Home NewsAfrica Africas over-dependency for vaccines is dangerous Prof. Tomori  

Africas over-dependency for vaccines is dangerous Prof. Tomori  

by Haruna Gimba

By Iyemah David

Prof. Oyewale Tomori, Former Regional virologist, of the World Health Organisation (WHO), says that Africa’s over-dependency on non-African countries for vaccines is dangerous to the health of Africans.

Tomori said this while speaking on vaccine inequity, at a High-Level Symposium, African Vaccination Week 2022, to discuss immunisation and investment in vaccine production in Africa, on Wednesday in Abuja.

The symposium is organised by the West African Institute of Public Health (WAIPH) with support of the Partnership for Advocacy in Child and Family Health @scale (PACFaH@Scale/PAS) and other partners to mark the African Vaccine Week (AVW).

AVW is an annual event celebrated during the last of week of April with the aim of promoting the use of vaccines to protect Africans from preventable diseases.
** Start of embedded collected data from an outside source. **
-- ==== Sys2Proof/Decode.lean ====
section
/-!
DEFINITION. The encodings: bundles (R50 to R52), the opcode maps of the slots (R68 to R75 with R156, R206,
R235, R301, R313, R334, R347, R426), and the micro-operations of the packet pipelines (R74, R394). Every
decoder is total and answers none for a word that its map does not assign, or whose reserved field is not
zero (R54). After the decoders stand the encoders of the same tables.
-/

namespace Sys2Proof

/-! ## Fields of a 32-bit syllable (R53) -/

/-- OP, bits [31:24]. -/
def opF (w : W32) : BitVec 8 := w.extractLsb' 24 8
/-- A, bits [23:18]. -/
def aF (w : W32) : BitVec 6 := w.extractLsb' 18 6
/-- B, bits [17:12]. -/
def bF (w : W32) : BitVec 6 := w.extractLsb' 12 6
/-- C, bits [11:6]. -/
def cF (w : W32) : BitVec 6 := w.extractLsb' 6 6
/-- FL, bits [5:0]. -/
def flF (w : W32) : BitVec 6 := w.extractLsb' 0 6

/-- The syllable with these five fields. -/
def syl (op : BitVec 8) (a b c fl : BitVec 6) : W32 := op ++ a ++ b ++ c ++ fl

/-- The answer when a condition on reserved fields holds. -/
def need (c : Bool) (i : Option Instr) : Option Instr := if c then i else none

/-- The width code of the integer layout (R70): 0b00 is `.d` and 0b01 is `.w`. -/
def wdOf (x : BitVec 2) : Option Wd :=
  if x = 0#2 then some .d64 else if x = 1#2 then some .w32 else none

/-- The code of a width. -/
def wdCode : Wd → BitVec 2
  | .d64 => 0#2
  | .w32 => 1#2

/-- FL of the integer layout: trap bits, 0b00 and the width. -/
def flInt (p q : Bool) (w : Wd) : BitVec 6 := BitVec.ofBool p ++ BitVec.ofBool q ++ 0#2 ++ wdCode w

/-- FL of the float layout: trap bits, mode, saturation and 0. -/
def flFloat (p q : Bool) (rm : BitVec 2) (sat : Bool) : BitVec 6 :=
  BitVec.ofBool p ++ BitVec.ofBool q ++ rm ++ BitVec.ofBool sat ++ 0#1

/-- FL with trap bits and four low bits. -/
def flTrap (p q : Bool) (lo : BitVec 4) : BitVec 6 := BitVec.ofBool p ++ BitVec.ofBool q ++ lo

/-- The extension word of a third source (R70): register, trap bit, zeros. -/
def extX (x : Reg) (r : Bool) : W32 := 0#25 ++ BitVec.ofBool r ++ x

/-- The three-source integer layout. -/
def decInt (w : W32) (k : Wd → Reg → Reg → Reg → Bool → Bool → Instr) : Option Instr :=
  need ((flF w).extractLsb' 2 2 == 0#2)
    ((wdOf ((flF w).extractLsb' 0 2)).map fun d => k d (aF w) (bF w) (cF w) ((flF w).getLsbD 5) ((flF w).getLsbD 4))

/-- The integer layout with C and FL[4] zero. -/
def decInt1 (w : W32) (k : Wd → Reg → Reg → Bool → Instr) : Option Instr :=
  need ((flF w).extractLsb' 2 2 == 0#2 && cF w == 0#6 && !(flF w).getLsbD 4)
    ((wdOf ((flF w).extractLsb' 0 2)).map fun d => k d (aF w) (bF w) ((flF w).getLsbD 5))

/-- The integer layout with A zero. -/
def decIntBC (w : W32) (k : Wd → Reg → Reg → Bool → Bool → Instr) : Option Instr :=
  need (aF w == 0#6) (decInt w fun d _ b c p q => k d b c p q)

/-- The shift-immediate layout. -/
def decShift (w : W32) (k : Wd → Reg → Reg → BitVec 6 → Bool → Instr) : Option Instr :=
  need ((flF w).extractLsb' 2 3 == 0#3)
    ((wdOf ((flF w).extractLsb' 0 2)).map fun d => k d (aF w) (bF w) (cF w) ((flF w).getLsbD 5))

/-- The float layout. -/
def decFloat (w : W32) (k : Reg → Reg → Reg → Bool → Bool → BitVec 2 → Bool → Instr) : Option Instr :=
  need (!(flF w).getLsbD 0)
    (some (k (aF w) (bF w) (cF w) ((flF w).getLsbD 5) ((flF w).getLsbD 4) ((flF w).extractLsb' 2 2) ((flF w).getLsbD 1)))

/-- Fields A, B, C with trap bits and FL[3:0] zero. -/
def decABC (w : W32) (k : Reg → Reg → Reg → Bool → Bool → Instr) : Option Instr :=
  need ((flF w).extractLsb' 0 4 == 0#4)
    (some (k (aF w) (bF w) (cF w) ((flF w).getLsbD 5) ((flF w).getLsbD 4)))

/-- Fields B and C with trap bits, A and FL[3:0] zero. -/
def decBC (w : W32) (k : Reg → Reg → Bool → Bool → Instr) : Option Instr :=
  need (aF w == 0#6) (decABC w fun _ b c p q => k b c p q)

/-- Fields A and B with the trap bit of B, C and FL[4:0] zero. -/
def decAB (w : W32) (k : Reg → Reg → Bool → Instr) : Option Instr :=
  need (cF w == 0#6 && (flF w).extractLsb' 0 5 == 0#5) (some (k (aF w) (bF w) ((flF w).getLsbD 5)))

/-- Field B with its trap bit, the rest zero. -/
def decB (w : W32) (k : Reg → Bool → Instr) : Option Instr :=
  need (aF w == 0#6) (decAB w fun _ b p => k b p)

/-- All 24 low bits zero. -/
def decNone (w : W32) (i : Instr) : Option Instr := need (w.extractLsb' 0 24 == 0#24) (some i)

/-- An immediate form of the S slot, C and FL[4:2] zero. -/
def decImm (w : W32) (k : Wd → Reg → Reg → Bool → Instr) : Option Instr :=
  need ((flF w).extractLsb' 2 3 == 0#3 && cF w == 0#6)
    ((wdOf ((flF w).extractLsb' 0 2)).map fun d => k d (aF w) (bF w) ((flF w).getLsbD 5))

/-- The memory operand of an extension word. -/
def memOpOf (e : W32) : MemOp := ⟨e.getLsbD 19, e.extractLsb' 16 3, e.extractLsb' 0 16⟩

/-- The extension word of a memory operand with its arrival field. -/
def extMem (arr : BitVec 12) (m : MemOp) : W32 := arr ++ BitVec.ofBool m.re ++ m.rl ++ m.off

/-- A load of the S slot. -/
def decLoad (w e : W32) (k : Reg → Reg → Bool → BitVec 12 → MemOp → Instr) : Option Instr :=
  decAB w fun a b p => k a b p (e.extractLsb' 20 12) (memOpOf e)

/-- A store of the S slot. -/
def decStore (w e : W32) (k : Reg → Reg → Bool → Bool → MemOp → Instr) : Option Instr :=
  need (e.extractLsb' 20 12 == 0#12) (decBC w fun b c p q => k b c p q (memOpOf e))

/-- A third source in the extension word. -/
def decThird (e : W32) (k : Reg → Bool → Option Instr) : Option Instr :=
  need (e.extractLsb' 7 25 == 0#25) (k (e.extractLsb' 0 6) (e.getLsbD 6))

/-- The transfer extension word (R156). -/
def xferOf (e : W32) : Xfer := ⟨e.extractLsb' 26 6, e.extractLsb' 24 2, e.extractLsb' 21 3, e.extractLsb' 0 16⟩

/-- The transfer extension word of its fields. -/
def extXfer (x : Xfer) : W32 := x.cw ++ x.cmode ++ x.swz ++ 0#5 ++ x.form

/-! ## The maps -/

/-- The C map (R68). -/
def decodeC (w e : W32) : Option Instr :=
  match (opF w).toNat with
  | 0x01 => decB w .jr
  | 0x02 => decAB w .jlr
  | 0x03 => decB w .ret
  | 0x04 => decNone w .yield
  | 0x05 => decNone w .suspend
  | 0x06 => decNone w .endC
  | 0x07 => need (w.extractLsb' 12 12 == 0#12) (some (.trap (w.extractLsb' 0 12)))
  | 0x08 => decNone w .xret
  | 0x09 => decNone w .uiret
  | 0x80 => decNone w (.bra e)
  | 0x81 => need (w.extractLsb' 0 18 == 0#18) (some (.bl (aF w) e))
  | 0x82 => decBC w fun b c p q => .beq b c p q e
  | 0x83 => decBC w fun b c p q => .bne b c p q e
  | 0x84 => decBC w fun b c p q => .blt b c p q e
  | 0x85 => decBC w fun b c p q => .bge b c p q e
  | 0x86 => decBC w fun b c p q => .bltu b c p q e
  | 0x87 => decBC w fun b c p q => .bgeu b c p q e
  | 0x88 =>
    need (aF w == 0#6 && (bF w).extractLsb' 3 3 == 0#3 && cF w == 0#6 && flF w == 0#6)
      (some (.bkany ((bF w).extractLsb' 0 3) (e.extractLsb' 24 8) (e.extractLsb' 0 24)))
  | 0x89 => decB w fun b p => .loop b p e
  | 0x8A =>
    need (aF w == 0#6 && (bF w).extractLsb' 3 3 == 0#3 && cF w == 0#6 && flF w == 0#6)
      (some (.loopq ((bF w).extractLsb' 0 3) e))
  | _ => none

/-- The S map (R69). -/
def decodeS (w e : W32) : Option Instr :=
  match (opF w).toNat with
  | 0x01 => decInt w .add
  | 0x02 => decInt w .sub
  | 0x03 => decInt w .mul
  | 0x04 => decInt w .mulh
  | 0x05 => decInt w .mulhu
  | 0x06 => decInt w .div
  | 0x07 => decInt w .divu
  | 0x08 => decInt w .rem
  | 0x09 => decInt w .remu
  | 0x0A => decInt w .and
  | 0x0B => decInt w .or
  | 0x0C => decInt w .xor
  | 0x0D => decInt w .shl
  | 0x0E => decInt w .shr
  | 0x0F => decInt w .sar
  | 0x10 => decShift w .shli
  | 0x11 => decShift w .shri
  | 0x12 => decShift w .sari
  | 0x13 => decInt1 w .clz
  | 0x14 => decInt1 w .ctz
  | 0x15 => decInt1 w .popc
  | 0x16 => decInt w .min
  | 0x17 => decInt w .max
  | 0x18 => decInt w .minu
  | 0x19 => decInt w .maxu
  | 0x1A => decInt w .seq
  | 0x1B => decInt w .slt
  | 0x1C => decInt w .sltu
  | 0x20 => decFloat w .fadd
  | 0x21 => decFloat w .fsub
  | 0x22 => decFloat w .fmul
  | 0x23 => decFloat w .fdiv
  | 0x24 => need (cF w == 0#6 && !(flF w).getLsbD 4) (decFloat w fun a b _ p _ rm sat => .fsqrt a b p rm sat)
  | 0x25 => decABC w .fmin
  | 0x26 => decABC w .fmax
  | 0x27 =>
    need ((flF w).extractLsb' 2 2 == 0#2)
      (some (.fcmp (aF w) (bF w) (cF w) ((flF w).getLsbD 5) ((flF w).getLsbD 4) ((flF w).extractLsb' 0 2)))
  | 0x28 =>
    need (!(flF w).getLsbD 4)
      (decFloat w fun a b c p _ rm sat => .fcvt a b (c.extractLsb' 3 3) (c.extractLsb' 0 3) p rm sat)
  | 0x30 => need (flF w == 0#6) (some (.rdc (aF w) (w.extractLsb' 6 12)))
  | 0x31 =>
    need (!(flF w).getLsbD 5 && (flF w).extractLsb' 0 4 == 0#4)
      (some (.wrc (w.extractLsb' 12 12) (cF w) ((flF w).getLsbD 4)))
  | 0x32 =>
    need (cF w == 0#6 && (flF w).extractLsb' 1 4 == 0#4)
      (some (.stow (aF w) (bF w) ((flF w).getLsbD 5) ((flF w).getLsbD 0)))
  | 0x33 =>
    need (cF w == 0#6 && (flF w).extractLsb' 1 5 == 0#5) (some (.unstow (aF w) (bF w) ((flF w).getLsbD 0)))
  | 0x80 => need (bF w == 0#6 && !(flF w).getLsbD 5) (decImm w fun d a _ _ => .li d a e)
  | 0x81 => need (bF w == 0#6 && (flF w).extractLsb' 0 2 == 0#2) (decImm w fun _ a _ p => .lih a p e)
  | 0x82 => need (e.extractLsb' 20 12 == 0#12) (decAB w fun a b p => .lea a b p (memOpOf e))
  | 0x83 => decImm w fun d a b p => .addi d a b p e
  | 0x84 => decImm w fun d a b p => .andi d a b p e
  | 0x85 => decImm w fun d a b p => .ori d a b p e
  | 0x86 => decImm w fun d a b p => .xori d a b p e
  | 0x88 => decLoad w e .ldb
  | 0x89 => decLoad w e .ldbu
  | 0x8A => decLoad w e .ldh
  | 0x8B => decLoad w e .ldhu
  | 0x8C => decLoad w e .ldw
  | 0x8D => decLoad w e .ldwu
  | 0x8E => decLoad w e .ldd
  | 0x90 => decStore w e .stb
  | 0x91 => decStore w e .sth
  | 0x92 => decStore w e .stw
  | 0x93 => decStore w e .std
  | 0x98 => decThird e fun x r => decInt w fun d a b c p q => .sel d a b c p q x r
  | 0x99 => decThird e fun x r => decFloat w fun a b c p q rm sat => .ffma a b c p q rm sat x r
  | _ => none

/-- Loads and stores, which S1 does not accept (R69). -/
def s0Only (w : W32) : Bool :=
  decide ((0x88 ≤ (opF w).toNat ∧ (opF w).toNat ≤ 0x8E) ∨ (0x90 ≤ (opF w).toNat ∧ (opF w).toNat ≤ 0x93))

/-- The parameter fields of MMAS and CMPR in FL (R206). -/
def mdOf (fl : BitVec 6) : BitVec 3 := fl.extractLsb' 3 3

/-- The M map (R71, R206, R235). -/
def decodeM (w e : W32) : Option Instr :=
  let a := aF w; let b := bF w; let c := cF w; let f := flF w
  match (opF w).toNat with
  | 0x00 => decNone w .mNop
  | 0x01 =>
    need (a.extractLsb' 0 2 == 0#2 && b.extractLsb' 0 2 == 0#2 && c.extractLsb' 4 2 == 0#2 && f.extractLsb' 4 2 == 0#2)
      (some (.lease (a.extractLsb' 2 4) (b.extractLsb' 2 4) (c.extractLsb' 0 4) (f.extractLsb' 0 4)))
  | 0x02 => decNone w .mrel
  | 0x03 => decNone w .msync
  | 0x04 =>
    need (a.extractLsb' 0 4 == 0#4 && b == 0#6 && c == 0#6 && f.extractLsb' 1 5 == 0#5)
      (some (.mzero (a.extractLsb' 4 2) (f.getLsbD 0)))
  | 0x05 => need (c == 0#6 && f == 0#6) (some (.pmrd a (b.extractLsb' 2 4) (b.extractLsb' 0 2)))
  | 0x06 => need (b == 0#6 && f == 0#6) (some (.pmwr (a.extractLsb' 2 4) (a.extractLsb' 0 2) c))
  | 0x07 =>
    need (b == 0#6 && c == 0#6 && f.extractLsb' 2 4 == 0#4)
      (some (.hldc (a.extractLsb' 2 4) (a.extractLsb' 0 2) (f.extractLsb' 0 2)))
  | 0x08 =>
    need (f.extractLsb' 0 2 == 0#2)
      (some (.mma (a.extractLsb' 4 2) (a.extractLsb' 0 4) b c (f.extractLsb' 2 4)))
  | 0x09 =>
    some (.mmas (a.extractLsb' 4 2) (a.extractLsb' 0 4) b c (f.extractLsb' 3 3) (f.extractLsb' 1 2) (f.getLsbD 0))
  | 0x0A => some (.cmpr a b c (f.extractLsb' 3 3) (f.extractLsb' 1 2) (f.getLsbD 0))
  | 0x0B =>
    need (a.extractLsb' 0 4 == 0#4 && b.extractLsb' 2 4 == 0#4 && c == 0#6 && f == 0#6)
      (some (.mtrans (a.extractLsb' 4 2) (b.extractLsb' 0 2)))
  | 0x10 =>
    need (a.extractLsb' 0 2 == 0#2 && c == 0#6 && f.extractLsb' 1 5 == 0#5)
      (some (.flu (a.extractLsb' 4 2) (a.extractLsb' 2 2) b (f.getLsbD 0)))
  | 0x11 =>
    need (a.extractLsb' 0 2 == 0#2 && c == 0#6 && f == 0#6) (some (.fchol (a.extractLsb' 4 2) (a.extractLsb' 2 2) b))
  | 0x12 =>
    need (c == 0#6 && f == 0#6) (some (.fqr (a.extractLsb' 4 2) (a.extractLsb' 2 2) (a.extractLsb' 0 2) b))
  | 0x13 =>
    need (c == 0#6 && f.extractLsb' 3 3 == 0#3)
      (some (.ftrs (a.extractLsb' 4 2) (a.extractLsb' 2 2) (a.extractLsb' 0 2) b (f.getLsbD 2) (f.getLsbD 1) (f.getLsbD 0)))
  | 0x14 =>
    need (a.extractLsb' 0 2 == 0#2 && c == 0#6 && f.extractLsb' 2 4 == 0#4)
      (some (.fperm (a.extractLsb' 4 2) (a.extractLsb' 2 2) b (f.getLsbD 1) (f.getLsbD 0)))
  | 0x80 =>
    need (f.extractLsb' 3 3 == 0#3 && e.extractLsb' 16 10 == 0#10)
      (some (.hld (a.extractLsb' 2 4) (a.extractLsb' 0 2) b c (f.extractLsb' 0 3) (e.extractLsb' 26 6) (e.extractLsb' 0 16)))
  | 0x81 =>
    need (!f.getLsbD 5)
      (some (.drain (a.extractLsb' 4 2) (a.extractLsb' 0 4) b c (f.getLsbD 4) (f.getLsbD 3) (f.extractLsb' 0 3)
        (e.extractLsb' 26 6) (e.extractLsb' 24 2) (e.getLsbD 23) (e.extractLsb' 16 7) (e.extractLsb' 0 16)))
  | 0x82 =>
    need (a.extractLsb' 3 3 == 0#3 && c == 0#6 && f == 0#6 && e.extractLsb' 16 16 == 0#16)
      (some (.mdld (a.extractLsb' 0 3) b (e.extractLsb' 0 16)))
  | 0x83 =>
    need (a.extractLsb' 3 3 == 0#3 && c == 0#6 && f == 0#6 && e.extractLsb' 16 16 == 0#16)
      (some (.mdst (a.extractLsb' 0 3) b (e.extractLsb' 0 16)))
  | _ => none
The organisers said the event is aimed at finding solutions to challenges of vaccine production and supply chain situation in the region. The event will also touch on issues around vaccine hesitancy and poor awareness affecting vaccine acceptance in many parts of Africa.

Africa, a continent of over 1.2 billion people and 54 countries produces only one per cent of vaccines it administers.

This is even as the continent accounts for large percentage of deaths from vaccine-preventable diseases.

This situation made the Africa Centre for Disease Control and Prevention (AfricaCDC), launch a partnership for African vaccine manufacturing in April 2021. The partnership aims to build capacity across the continent so that by 2040, at least 60 per cent of all vaccines used in the region will be produced in African nations

Health experts, government officials, civil society organisations, and international partners are expected to be present during the one-day high-level event with the theme; “Equitable Vaccines Access: Resilient Communities.”

According to him, Africans’ over-dependency on foreign countries is dangerous to the health of everyone, especially children. Africans were amongst the last persons to receive the COVID-19 vaccines because the suppliers must fulfil the needs of their people before sending some doses out.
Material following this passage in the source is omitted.